/-- What is dropped at the end is zero. -/
theorem dropTrailingZeros_append (d : List Byte) : ∃ z, d = dropTrailingZeros d ++ z ∧ allZero z = true := by
  induction d using List.reverseRecOn with
  | nil => exact ⟨[], rfl, rfl⟩
  | append_singleton d b ih =>
    obtain ⟨z, hz, hz0⟩ := ih
    rw [dropTrailingZeros_eq] at *
    by_cases hb : b = 0
    · subst hb
      refine ⟨z ++ [0], ?_, by simp [hz0]⟩
      rw [List.rdropWhile_concat_pos _ _ _ (by rfl), ← List.append_assoc, ← hz]
    · refine ⟨[], ?_, rfl⟩
      rw [List.rdropWhile_concat_neg _ _ _ (by simpa using hb)]
      simp

theorem dropTrailingZeros_getLast {d : List Byte} (h : dropTrailingZeros d ≠ []) :
    (dropTrailingZeros d).getLast h ≠ 0 := by
  have := List.rdropWhile_last_not (fun b : Byte => b == 0) d (by simpa [dropTrailingZeros_eq] using h)
  simpa [dropTrailingZeros_eq] using this

/-- The payload of a record that starts at a nonzero byte: a prefix of the bytes, not empty, at most L long, first and last
bytes nonzero, no run of ZRUN zeros in it; and what follows it in its window up to the cut is zero (spec R185). -/
theorem recordPayload_spec {L : Nat} (hL : 1 ≤ L) {b : Byte} (hb : b ≠ 0) (d : List Byte) :
    (∃ t, recordPayload L (b :: d) = b :: t) ∧ (recordPayload L (b :: d)).length ≤ L ∧
      recordPayload L (b :: d) <+: b :: d ∧
      (∀ h : recordPayload L (b :: d) ≠ [], (recordPayload L (b :: d)).getLast h ≠ 0) ∧
      ∀ c, ¬ ZeroRunAt (recordPayload L (b :: d)) c := by
  obtain ⟨L, rfl⟩ : ∃ L', L = L' + 1 := ⟨L - 1, by omega⟩
  obtain ⟨h1, h2, h3⟩ := zeroRunStart_spec ((b :: d).take (L + 1))
  have hpos : 1 ≤ zeroRunStart ((b :: d).take (L + 1)) := by
    rcases h2 with h2 | h2
    · rw [h2]; simp
    · rcases Nat.eq_zero_or_pos (zeroRunStart ((b :: d).take (L + 1))) with h0 | h0
      · rw [h0] at h2
        have := h2.2
        simp [Config.ZRUN] at this
        exact absurd this.1 hb
      · exact h0
  obtain ⟨z, hz, hz0⟩ := dropTrailingZeros_append (((b :: d).take (L + 1)).take (zeroRunStart ((b :: d).take (L + 1))))
  have hpre : recordPayload (L + 1) (b :: d) <+: ((b :: d).take (L + 1)).take (zeroRunStart ((b :: d).take (L + 1))) :=
    ⟨z, hz.symm⟩
  have hpre2 : recordPayload (L + 1) (b :: d) <+: b :: d :=
    hpre.trans ((List.take_prefix _ _).trans (List.take_prefix _ _))
  have hcons : ∃ t, recordPayload (L + 1) (b :: d) = b :: t := by
    cases hr : recordPayload (L + 1) (b :: d) with
    | nil =>
      rw [recordPayload] at hr
      rw [hr, List.nil_append] at hz
      obtain ⟨n, hn⟩ : ∃ n, zeroRunStart ((b :: d).take (L + 1)) = n + 1 := Nat.exists_eq_add_one.mpr hpos
      rw [hn] at hz
      simp at hz
      rw [← hz] at hz0
      simp at hz0
      exact absurd hz0.1 hb
    | cons x t =>
      rw [hr] at hpre2
      exact ⟨t, by rw [(List.cons_prefix_cons.mp hpre2).1]⟩
  refine ⟨hcons, ?_, hpre2, ?_, ?_⟩
  · have := hpre.length_le
    simp at this
    omega
  · intro h
    exact dropTrailingZeros_getLast h
  · intro c hrun
    have hlen := hpre.length_le
    have hlen1 := hrun.1
    have hlt : c < zeroRunStart ((b :: d).take (L + 1)) := by
      simp only [List.length_take] at hlen
      have : Config.ZRUN = 6 := rfl
      omega
    refine h3 c hlt ⟨?_, ?_⟩
    · simp only [List.length_take] at hlen ⊢
      omega
    · have hp : recordPayload (L + 1) (b :: d) <+: (b :: d).take (L + 1) := hpre.trans (List.take_prefix _ _)
      obtain ⟨y, hy⟩ := hp
      rw [← hy, List.drop_append_of_le_length (by omega), List.take_append_of_le_length]
      · exact hrun.2
      · simp; omega

/-- Whether a zero run lies at the index where a window goes on, said of what is left of the window. -/
theorem ZeroRunAt.prefix {w : List Byte} {c : Nat} (h : ZeroRunAt w c) : List.replicate Config.ZRUN 0 <+: w.drop c := by
  have e : (w.drop c).take Config.ZRUN = List.replicate Config.ZRUN 0 := by
    refine List.eq_replicate_iff.mpr ⟨?_, (allZero_iff _).mp h.2⟩
    have := h.1
    simp
    omega
  exact e ▸ List.take_prefix ..

/-- What a record leaves of its window is all zero, or begins with ZRUN zeros: a shorter run never ends it (spec R185 b, c). -/
theorem recordPayload_window (L : Nat) (d : List Byte) :
    ∃ w, d.take L = recordPayload L d ++ w ∧ (allZero w = true ∨ List.replicate Config.ZRUN 0 <+: w) := by
  obtain ⟨-, hend, hfirst⟩ := zeroRunStart_spec (d.take L)
  obtain ⟨z, hz, hz0⟩ := dropTrailingZeros_append ((d.take L).take (zeroRunStart (d.take L)))
  have hr : recordPayload L d = dropTrailingZeros ((d.take L).take (zeroRunStart (d.take L))) := rfl
  generalize d.take L = w at *
  rw [← hr] at hz
  have hw : w = recordPayload L d ++ (z ++ w.drop (zeroRunStart w)) := by
    rw [← List.append_assoc, ← hz, List.take_append_drop]
  refine ⟨_, hw, ?_⟩
  rcases hend with hend | hrun
  · left
    simp [hend, hz0]
  · right
    suffices z = [] by simpa [this] using hrun.prefix
    by_contra hzn
    have hpos : 0 < z.length := List.length_pos_iff.mpr hzn
    have hlen := congrArg List.length hz
    simp only [List.length_take, List.length_append] at hlen
    have hle := hrun.1
    -- a zero dropped just before the run makes a run one byte earlier
    refine hfirst (zeroRunStart w - 1) (by omega) ⟨by omega, ?_⟩
    obtain ⟨t, ht⟩ := hrun.prefix
    have hi : zeroRunStart w - 1 = (recordPayload L d).length + (z.length - 1) := by omega
    have hdrop : w.drop (zeroRunStart w - 1) = z.drop (z.length - 1) ++ w.drop (zeroRunStart w) := by
      generalize w.drop (zeroRunStart w) = tl at hw ⊢
      rw [hi]
      conv_lhs => rw [hw]
      rw [← List.drop_drop, List.drop_left, List.drop_append_of_le_length (by omega)]
    rw [hdrop, ← ht, ← List.append_assoc, List.take_append_of_le_length (by simp), allZero_iff]
    intro b hb
    rcases List.mem_append.mp (List.mem_of_mem_take hb) with hb | hb
    · exact (allZero_iff z).mp hz0 b (List.mem_of_mem_drop hb)
    · exact List.eq_of_mem_replicate hb

/-! ### The chunks of an image -/

theorem segmentChunks_sparse {L : Nat} (hL : 1 ≤ L) (fuel A : Nat) (d : List Byte) (hf : d.length ≤ fuel) :
    Sparse A d (segmentChunks L fuel A d) := by
  induction fuel generalizing A d with
  | zero =>
    have : d = [] := List.length_eq_zero_iff.mp (by omega)
    simp [segmentChunks, Sparse, this]
  | succ fuel ih =>
    cases d with
    | nil => simp [segmentChunks, Sparse]
    | cons b d =>
      rw [segmentChunks]
      split
      · rename_i hb
        subst hb
        exact (ih (A + 1) d (by simpa using hf)).cons_zero
      · rename_i hb
        obtain ⟨⟨t, ht⟩, -, ⟨e, he⟩, -, -⟩ := recordPayload_spec hL hb d
        have hdrop : (b :: d).drop (recordPayload L (b :: d)).length = e := by
          have := congrArg (List.drop (recordPayload L (b :: d)).length) he
          rw [List.drop_left] at this
          exact this.symm
        refine ⟨[], e, by simpa using he.symm, rfl, rfl, by simp [ht], ?_⟩
        rw [hdrop]
        apply ih
        have h1 := congrArg List.length he
        have h2 := congrArg List.length ht
        simp only [List.length_append, List.length_cons] at h1 h2 hf
        omega

theorem omitSegment_sparse {L : Nat} (hL : 1 ≤ L) (p : Piece) (hp : p.2 ≠ []) : Sparse p.1 p.2 (omitSegment L p) := by
  unfold omitSegment
  split
  · rename_i h
    obtain ⟨b, t, hbt⟩ := List.exists_cons_of_ne_nil hp
    rw [hbt] at h ⊢
    simp at h
    exact ⟨[], t, by simp [h.1], rfl, rfl, by simp, by simpa [Sparse] using h.2⟩
  · exact segmentChunks_sparse hL _ _ _ (Nat.le_refl _)

theorem Tiles.flatMap_sparse {f : Piece → List Piece} (hf : ∀ p : Piece, p.2 ≠ [] → Sparse p.1 p.2 (f p))
    {A : Nat} {d : List Byte} {ps : List Piece} (h : Tiles A d ps) : Sparse A d (ps.flatMap f) := by
  induction ps generalizing A d with
  | nil => simp only [Tiles] at h; simp [Sparse, h]
  | cons p ps ih =>
    obtain ⟨rfl, h2, e, rfl, h⟩ := h
    exact (hf p h2).append (ih h)

theorem roomBelowMultiple_pos {m : Nat} (hm : 0 < m) (a : Nat) : 0 < roomBelowMultiple m a := by
  have := Nat.mod_lt a hm
  unfold roomBelowMultiple
  omega

theorem pageSegments_tiles {m : Nat} (hm : 0 < m) (A : Nat) (d : List Byte) : Tiles A d (pageSegments m A d) :=
  cut_tiles (roomBelowMultiple_pos hm) _ _ _ (Nat.le_refl _)

theorem plainChunks_tiles {L : Nat} (hL : 1 ≤ L) (A : Nat) (d : List Byte) : Tiles A d (plainChunks L A d) :=
  cut_tiles (fun a => Nat.lt_min.mpr ⟨hL, roomBelowMultiple_pos (by decide) a⟩) _ _ _ (Nat.le_refl _)

/-- In both modes the chunks stand in the image, rising, with only zeros between them (spec R190). -/
theorem imageChunks_sparse {L : Nat} (hL : 1 ≤ L) {mode : Option Nat} (hm : ∀ P, mode = some P → 0 < P) (B : Nat)
    (d : List Byte) : Sparse B d (imageChunks L mode B d) := by
  cases mode with
  | none => exact (plainChunks_tiles hL B d).sparse
  | some P => exact (pageSegments_tiles (hm P rfl) B d).flatMap_sparse (omitSegment_sparse hL)

/-! ### `emit_data` -/

theorem injectEla_nil (u : Nat) : injectEla u [] = [] := rfl

theorem injectEla_cons (u : Nat) (p : Piece) (ps : List Piece) :
    injectEla u (p :: ps) =
      (if blockOf p.1 = u then [] else [elaRecord (BitVec.ofNat 16 (blockOf p.1))]) ++
        dataRecord (BitVec.ofNat 16 p.1) p.2 :: injectEla (blockOf p.1) ps := by
  obtain ⟨A, d⟩ := p
  by_cases h : blockOf A = u <;> simp [injectEla, h]

/-- What a record of `emit_data`'s output is: the ELA record of a block of some chunk, or the Data record of a chunk. -/
theorem mem_injectEla {u : Nat} {ps : List Piece} {r : HexRecord} (h : r ∈ injectEla u ps) :
    ∃ p ∈ ps, r = elaRecord (BitVec.ofNat 16 (blockOf p.1)) ∨ r = dataRecord (BitVec.ofNat 16 p.1) p.2 := by
  induction ps generalizing u with
  | nil => simp [injectEla] at h
  | cons p ps ih =>
    rw [injectEla_cons] at h
    rcases List.mem_append.mp h with h | h
    · split at h
      · simp at h
      · exact ⟨p, List.mem_cons_self .., .inl (by simpa using h)⟩
    · rcases List.mem_cons.mp h with h | h
      · exact ⟨p, List.mem_cons_self .., .inr h⟩
      · obtain ⟨q, hq, hr⟩ := ih h
        exact ⟨q, List.mem_cons_of_mem _ hq, hr⟩

/-- The records of an image: each one is an ELA record, the Data record of a chunk, or the last one, EOF. -/
theorem mem_encodeImage {L : Nat} {mode : Option Nat} {B : Nat} {d : List Byte} {r : HexRecord}
    (h : r ∈ encodeImage L mode B d) :
    (∃ p ∈ imageChunks L mode B d, r = elaRecord (BitVec.ofNat 16 (blockOf p.1)) ∨
      r = dataRecord (BitVec.ofNat 16 p.1) p.2) ∨ r = eofRecord := by
  rcases List.mem_append.mp h with h | h
  · exact .inl (mem_injectEla h)
  · exact .inr (by simpa using h)

end Sys2Proof.Machine
end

····················

Give an exact copy of the lines above from the line with "rw [← hy, List.drop_append_of_le_length" up to and including the line with "have hw : w", and leave everything else out.

RESULT OF THIS EXERCISE:
      rw [← hy, List.drop_append_of_le_length (by omega), List.take_append_of_le_length]
      · exact hrun.2
      · simp; omega

/-- Whether a zero run lies at the index where a window goes on, said of what is left of the window. -/
theorem ZeroRunAt.prefix {w : List Byte} {c : Nat} (h : ZeroRunAt w c) : List.replicate Config.ZRUN 0 <+: w.drop c := by
  have e : (w.drop c).take Config.ZRUN = List.replicate Config.ZRUN 0 := by
    refine List.eq_replicate_iff.mpr ⟨?_, (allZero_iff _).mp h.2⟩
    have := h.1
    simp
    omega
  exact e ▸ List.take_prefix ..

/-- What a record leaves of its window is all zero, or begins with ZRUN zeros: a shorter run never ends it (spec R185 b, c). -/
theorem recordPayload_window (L : Nat) (d : List Byte) :
    ∃ w, d.take L = recordPayload L d ++ w ∧ (allZero w = true ∨ List.replicate Config.ZRUN 0 <+: w) := by
  obtain ⟨-, hend, hfirst⟩ := zeroRunStart_spec (d.take L)
  obtain ⟨z, hz, hz0⟩ := dropTrailingZeros_append ((d.take L).take (zeroRunStart (d.take L)))
  have hr : recordPayload L d = dropTrailingZeros ((d.take L).take (zeroRunStart (d.take L))) := rfl
  generalize d.take L = w at *
  rw [← hr] at hz
  have hw : w = recordPayload L d ++ (z ++ w.drop (zeroRunStart w)) := by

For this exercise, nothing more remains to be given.